No vestíbulo do museu, paro para ver a exibição permanente do circo de Calder. Como sempre, há uma multidão em torno, rindo e se admirando com a maravilha que são os fragmentos de tecido e arame de Calder: suspirantes, chorosos, triunfantes. A meu lado estão duas mulheres. Olho para seus rostos e as descarto: louras sonhadoras de olhos azuis, de meia-idade, vindas do Meio-Oeste. Então uma das duas diz: “É como uma segunda infância”, e a outra responde, azeda: “Melhor do que a primeira de qualquer um”. Fico surpresa, deleitada, constrangida. Penso: Que tremenda idiota você é, achando-se grande coisa com esse seu espanto idiota pelo que ela disse. De novo, sinto o espaço interno se alargar inesperadamente.

Aquele espaço. Ele começa no meio da minha testa e acaba no meio do meu baixo-ventre. Varia, sendo da largura do meu corpo ou estreito como uma fenda na parede de uma fortaleza. Nos dias em que o pensamento flui solto, ou, melhor ainda, quando adquire clareza graças ao esforço, o espaço se expande gloriosamente. Nos dias em que a ansiedade e autocomiseração o atravancam, encolhe – e como encolhe depressa! Quando o espaço é amplo e eu o ocupo por inteiro, sinto o sabor do ar, sinto a luz. Respiro regular e lentamente. Estou em paz e excitada, fora do alcance de influências ou ameaças. Nada pode me tocar. Estou a salvo. Livre. Penso. Quando perco a batalha de pensar, os contornos se estreitam, o ar fica poluído, a luz obscurece. Tudo é vapor e nevoeiro, e tenho dificuldade para respirar.

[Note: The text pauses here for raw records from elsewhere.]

/-- Bytes of an image written at their offset in one replica. -/
def repWrite (j k : Nat) (a : Anat) (off : Nat) (l : List Byte) (w : World) : World × Bool :=
  match ((w.tail j).reps)[k]? with
  | none => (w, true)
  | some r =>
    let va := ctWord w r.ch 8 + w64 (r.start + off)
    match runUnit (tailEnv a w j k r.ch) (uWrite false va l 0) w with
    | (some (.ok _), w1) =>
      (w1.modTail j (fun t => { t with reps := lmod t.reps k (fun x => { x with bytes := (off, l) :: x.bytes }) }), true)
    | (some (.error _), w1) => (w1, false)
    | (none, w1) => (w1, true)

/-- The same bytes in every replica; a write that fails abandons the snapshot (R657, reason 3). -/
def imgWrite (a : Anat) (j off : Nat) (l : List Byte) (w : World) : World :=
  (List.range (w.tail j).reps.length).foldl (fun v k =>
    if (v.tail j).state = 3 then
      let r := repWrite j k a off l v
      if r.2 then r.1 else abandonTail r.1 j 3
    else v) w

def words (l : List W64) : List Byte := (l.map (fun x => leBytes 8 x.toNat)).flatten

/-! Arming (R652). -/

/-- A page or region to copy: the two header words, the granules with their domains, and the leaf whose SDIRTY is cleared. -/
structure TailPage where
  h0 : W64
  h1 : W64
  bytes : Nat
  grans : List (Nat × Byte)
  leaf : Option TlbEntry
deriving DecidableEq, Repr

/-- The key domain of a context's tables. -/
def ctxTables (w : World) (ctx : Nat) : Byte := (rdWord w.mem w.ks 0#8 (ctxEnt w ctx)).extractLsb' 16 8

/-- The leaf that a log entry names. DEDUCED (log 50). -/
def logLeaf (w : World) (a b : W64) : TlbEntry :=
  let ent := fld b 4 44 * 16
  let tk := ctxTables w (fld b 48 16)
  let size := match fld a 0 2 with
    | 0 => 12
    | 1 => 16
    | 2 => 21
    | _ => 30
  { ctx := fld b 48 16, va := fld a 12 45 * 4096, size := size, lvl := 0, w0 := rdWord w.mem w.ks tk ent
    w1 := rdWord w.mem w.ks tk (ent + 8), ent := ent, tkdom := tk }

/-- The page of an entry of the list; one whose leaf is gone, or whose domain belongs to another owner, is left out. -/
def listPage (w : World) (who : Tenant) (a b : W64) : Option TailPage :=
  let t := logLeaf w a b
  match t.frameOff w with
  | some o =>
    if bit t.w0 0 && bit t.w0 5 && decide (region o = .hbm) && kdGranted w t.kdom who then
      some { h0 := a, h1 := packW [(48, t.ctx), (0, t.kdom.toNat)], bytes := 2 ^ t.size
             grans := (List.range (2 ^ t.size / 4096)).map (fun i => (o / 4096 + i, t.kdom)), leaf := some t }
    else none
  | none => none

/-- The page list of the half being armed. -/
def pageList (w : World) (j : Nat) (who : Tenant) : List TailPage × Nat :=
  let t := w.tail j
  let l := (List.range t.used).map (fun i =>
    let o := logEntry w j t.half i
    listPage w who (rdWord w.mem w.ks 0#8 o) (rdWord w.mem w.ks 0#8 (o + 8)))
  (l.filterMap id, (l.filter (fun x => x.isNone)).length)

/-- An always-copied region, page by page through the job's first context. DEDUCED (log 49). -/
def alwRegion (a : Anat) (w : World) (j : Nat) (env : UnitEnv) (i : Nat) : Option TailPage × World :=
  let va := w.reg (tailBase j + 0x100 + 16 * i) 0#64
  let len := (w.reg (tailBase j + 0x108 + 16 * i) 0#64).toNat / 4096 * 4096
  let ctx := fld (w.reg (tailBase j + 0x18) 0#64) 0 16
  if va = 0#64 ∨ len = 0 then (none, w)
  else
    let step (p : List (Option (Nat × Byte)) × World) (n : Nat) : List (Option (Nat × Byte)) × World :=
      let r := unitTranslate a p.2 env.die ctx env.who (va + w64 (4096 * n)) .load
      match r.1 with
      | .error _ => (none :: p.1, r.2)
      | .ok t =>
        match localOff r.2 (t.ga (va.toNat + 4096 * n)) with
        | some o => (if region o = .hbm then some (o / 4096, t.kdom) :: p.1 else none :: p.1, r.2)
        | none => (none :: p.1, r.2)
    let r := (List.range (len / 4096)).foldl step ([], w)
    if r.1.any (fun x => x.isNone) then (none, tailCount r.2 j 4 1)
    else
      let gs := r.1.reverse.filterMap id
      let kd : Byte := (gs.head?.map (fun g => g.2)).getD 0#8
      (some { h0 := packW [(0, va.toNat / 4096 * 4096)], h1 := packW [(48, ctx), (0, kd.toNat)], bytes := len, grans := gs, leaf := none }, r.2)

/-- Every configured region. -/
def alwRegions (a : Anat) (w : World) (j : Nat) (env : UnitEnv) : List TailPage × World :=
  (List.range 16).foldl (fun p i =>
    let r := alwRegion a p.2 j env i
    match r.1 with
    | some x => (p.1 ++ [x], r.2)
    | none => (p.1, r.2)) ([], w)

/-- Engine caches keep at most S copies of a granule's lines (R652 step 3). -/
def shareGranule (w : World) (g : Nat) : World :=
  w.engines.foldl (fun v p =>
    let ls := (p.2.ec.map (fun q => q.2)).flatten.filter (fun c => decide (c.line / 32 = g) && (decide (c.st = .e) || decide (c.st = .m)))
    ls.foldl (fun u c =>
      let u1 := u.modEng p.1 (fun y => { y with ec := modLine y.ec (ecSet c.line) c.line (fun d => { d with st := .s }) })
      if c.st = .m then pierAccess (u1.modEng p.1 (fun y => y.count 0x34A 1)) c.line 7 c.part c.tcls c.kdom true false false else u1) v) w

/-- SDIRTY cleared in a leaf by compare-and-swap (R652 step 4). -/
def clearSdirty (w : World) (t : TlbEntry) : World :=
  let cur := rdWord w.mem w.ks t.tkdom t.ent
  storeWord w t.tkdom .whole t.ent (setBit cur 15 false)

/-- Invalidates the translations of the job's contexts in the whole module. -/
def tailInval (w : World) (j : Nat) : World :=
  let cs := ((List.range 4).map (fun i => fld (w.reg (tailBase j + 0x18) 0#64) (16 * i) 16)).filter (fun c => decide (c ≠ 0))
  cs.foldl (fun v c =>
    let v1 := { v with engines := v.engines.map (fun p => (p.1, p.2.tlbInv 1 c 0)) }
    [0, 1, 2, 3].foldl (fun u d =>
      let t := u.tlb d
      u.setTlb d { leaves := t.leaves.filter (tlbKeep 1 c 0 false), walk := t.walk.filter (tlbKeep 1 c 0 true) }) v1) w

/-- The engine record of an image. -/
def engRecord (l : Nat) (m : TailMark) : List Byte :=
  words ([packW [(0, 1), (8, l)], m.s, m.p, m.seed, m.ctr] ++ m.amax ++ List.replicate 7 0#64)

/-- Lays records out from an offset: headers to write, and granules to copy. -/
def layPages : Nat → List TailPage → List (Nat × List Byte) × List TailGran × Nat
  | off, [] => ([], [], off)
  | off, p :: r =>
    let gs := p.grans.mapIdx (fun i x => ({ g := x.1, kdom := x.2, dst := off + 64 + 4096 * i, data := none } : TailGran))
    let q := layPages (off + 64 + p.bytes) r
    ((off, words ([p.h0, p.h1] ++ List.replicate 6 0#64)) :: q.1, gs ++ q.2.1, q.2.2)

/-- Steps 1 to 5 of R652. -/
def tailArm (a : Anat) (w : World) (j : Nat) : World :=
  let t := w.tail j
  let s := t.now.getD 0#64
  let chs := ([0, 1].filterMap (tailChan w j))
  match chs with
  | [] => abandonTail w j 3
  | c0 :: _ =>
    if chs.any (fun c => !tailEntryOk a w c) then abandonTail w j 3
    else
      let env := tailEnv a w j 0 c0
      let pl := pageList w j env.who
      let al := alwRegions a (if pl.2 = 0 then w else tailCount w j 4 pl.2) j env
      let engs := (tailEngines a w j).filterMap (fun l => (sget t.recs l).map (fun m => (l, m)))
      let p1 := layPages 64 pl.1
      let er := engs.mapIdx (fun i x => (p1.2.2 + 128 * i, engRecord x.1 x.2))
      let p2 := layPages (p1.2.2 + 128 * engs.length) al.1
      let total := p2.2.2 + 64
      let fits := chs.all (fun c => decide ((ctWord w c 10).toNat + total ≤ (ctWord w c 9).toNat))
      if !fits then abandonTail (tailEvent al.2 j 5) j 6
      else
        let grans := p1.2.1 ++ p2.2.1
        let w1 := al.2.modTail j (fun u => { u with
          state := 3, half := !u.half, list := u.used, used := 0, grans := grans, done := 0
          reps := chs.map (fun c => { ch := c, start := (ctWord w c 10).toNat, len := total - 64, bytes := [] }) })
        let w2 := grans.foldl (fun v g => shareGranule v g.g) w1
        let w3 := tailInval ((pl.1.filterMap (fun p => p.leaf)).foldl clearSdirty w2) j
        -- the headers and engine records; word 3 of the image header differs between replicas
        let w4 := (List.range chs.length).foldl (fun v k =>
          let prev := if t.base then 0xFFFFFFFFFFFFFFFF#64 else ctWord w (chs.getD k 0) 11
          let hdr := words ([packW [(0, 1), (4, 1), (8, j)], w64 (t.seq + 1), s, prev] ++ List.replicate 4 0#64)
          if (v.tail j).state = 3 then
            let r := repWrite j k a 0 hdr v
            if r.2 then r.1 else abandonTail r.1 j 3
          else v) w3
        let w5 := (p1.1 ++ er ++ p2.1).foldl (fun v x => if (v.tail j).state = 3 then imgWrite a j x.1 x.2 v else v) w4
        releaseMarks w5 j

/-- Every bound engine of the job has marked the due step. -/
def allMarked (a : Anat) (w : World) (j : Nat) : Bool :=
  let t := w.tail j
  match t.now with
  | none => false
  | some s => (tailEngines a w j).all (fun l => decide ((sget t.recs l).map (fun m => m.s) = some s))

/-- `TAIL_ARM`. -/
def execTailArm (j : Fin 8) (s : State) : Res :=
  toWorld s (if (s.w.tail j.val).state = 1 && allMarked s.anat s.w j.val then tailArm s.anat s.w j.val else s.w)

/-- `TAIL_WAIT_EXPIRE`: the marks have not been complete for WAIT ms (R652). -/
def execTailWaitExpire (j : Fin 8) (s : State) : Res :=
  toWorld s (
    let t := s.w.tail j.val
    if t.state = 1 && !allMarked s.anat s.w j.val then
      abandonTail (s.w.timeTo (t.since + w64 (fld (tailCtl s.w j.val) 32 16 * 100000))) j.val 2
    else s.w)

/-! Copies. -/

/-- `EARLY_COPY`: a write or ownership request reaches a granule of this module's HBM (R653). -/
def execEarlyCopy (g : BitVec 29) (s : State) : Res := toWorld s (granuleWritten s.w (4096 * g.toNat))

/-- `GRANULE_COPY`: the next granule in list order reaches its place in the image. -/
def execGranuleCopy (j : Fin 8) (s : State) : Res :=
  toWorld s (
    let t := s.w.tail j.val
    match t.grans with
    | [] => s.w
    | g :: r =>
      if t.state ≠ 3 then s.w
      else if g.data.isNone && (hbmStatus s.anat s.w (4096 * g.g)).isSome then abandonTail s.w j.val 4
      else
        let d := match g.data with
          | some l => l
          | none => granuleData s.w g.g g.kdom
        let w1 := imgWrite s.anat j.val g.dst d (s.w.modTail j.val (fun u => { u with grans := r }))
        if (w1.tail j.val).state = 3 then tailCount w1 j.val 3 4096 else w1)

/-! Commit (R655). -/

/-- A replica's image bytes in order. -/
def repImage (r : TailRep) : List Byte :=
  let m : Store (List Byte) := r.bytes.foldl (fun acc x => sset acc x.1 x.2) []
  (m.map (fun x => x.2)).flatten

/-- The commit record of replica k is written. -/
def commitRep (a : Anat) (w : World) (j k : Nat) : World :=
  let t := w.tail j
  match t.reps[k]? with
  | none => w
  | some r =>
    let rec' := words [packW [(0, 1), (4, 2)], w64 (t.seq + 1), t.now.getD 0#64, w64 r.start] ++ sha256 (repImage r)
    let q := repWrite j k a r.len rec' w
    if q.2 then q.1.modTail j (fun u => { u with done := k + 1 }) else abandonTail q.1 j 3

/-- The channels, registers and counters after a commit. -/
def commitEnd (w : World) (j : Nat) : World :=
  let t := w.tail j
  let w1 := t.reps.foldl (fun v r => ctStore (ctStore v r.ch 11 (w64 (r.start + r.len))) r.ch 10 (w64 (r.start + r.len + 64))) w
  let w2 := w1.modTail j (fun u => { u with
    state := 0, seq := (u.seq + 1) % 2 ^ 32, step := u.now.getD u.step, base := false, now := none, reps := [], grans := [], list := 0
    last := w.time, done := 0 })
  tailNext (tailCount (tailEvent (clearUbuf (clearUbuf w2 (tailRef j 0)) (tailRef j 1)) j 0) j 0 1) j

/-- `SNAPSHOT_COMMIT`: with every other byte performed, replica 0 and then replica 1 take their commit records. -/
def execSnapshotCommit (j : Fin 8) (s : State) : Res :=
  toWorld s (
    let n := j.val
    let t := s.w.tail n
    let busy (w : World) : Bool := unitWrites w (tailRef n 0) || unitWrites w (tailRef n 1)
    let bad (w : World) : Bool := (w.ubuf (tailRef n 0)).werr.isSome || (w.ubuf (tailRef n 1)).werr.isSome
    let one (w : World) : World :=
      if (w.tail n).state ≠ 3 ∨ busy w then w
      else if bad w then abandonTail w n 3
      else if (w.tail n).done < (w.tail n).reps.length then commitRep s.anat w n (w.tail n).done
      else commitEnd w n
    if t.state ≠ 3 ∨ !t.grans.isEmpty then s.w else one (one (one s.w)))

Hoje é um dia promissor, tremendamente promissor. Aonde quer que eu vá, independente do que veja ou do que entre em contato com meu olho ou meu ouvido, o espaço irradia expansão. Quero pensar. Não, o que estou querendo dizer é que hoje realmente quero pensar. O desejo se anunciou com a palavra “concentração”. 

Vou encontrar minha mãe. Estou voando. Voando! Quero dar a ela um pouco dessa luminância que explode em mim, sifonar para dentro dela minha imensa felicidade por estar viva. Só porque é a pessoa mais velha com a qual tenho intimidade, e neste momento amo todo mundo, inclusive ela. 

“Ah, mãe! Que dia eu tive”, digo.

“Me conte”, ela diz. “Você está com o dinheiro do aluguel deste mês?”

“Mãe, ouça…”, digo.

“Aquela resenha que você escreveu para o Times”, ela diz. “Tem certeza de que vão pagar?”

“Mãe, pare. Deixe eu contar o que andei sentindo”, digo.

“Por que você não vestiu uma roupa mais quente?”, ela pergunta. “Já estamos quase no inverno.”

O espaço interno começa a bruxulear. As paredes cedem para dentro. Fico sem fôlego. Engula devagar, digo para mim mesma, devagar. Para minha mãe, digo: “Você sabe mesmo como dizer a coisa certa no momento certo. É fantástico, esse talento que você tem. Me deixa inteiramente sem fôlego.”

Mas ela não se toca. Não sabe que estou sendo irônica. Tampouco sabe que está me anulando. Minha mãe não sabe que transformo sua ansiedade numa coisa pessoal, que me sinto aniquilada por sua depressão. Como saberia? Ela não sabe nem que estou aqui. Se eu dissesse à minha mãe que para mim é a morte ela não saber que estou aqui, ia me olhar com os olhos toldados de desolação e perplexidade, essa menina de setenta e sete anos, e exclamaria, furiosa: “Você não entende! Você nunca entendeu!”.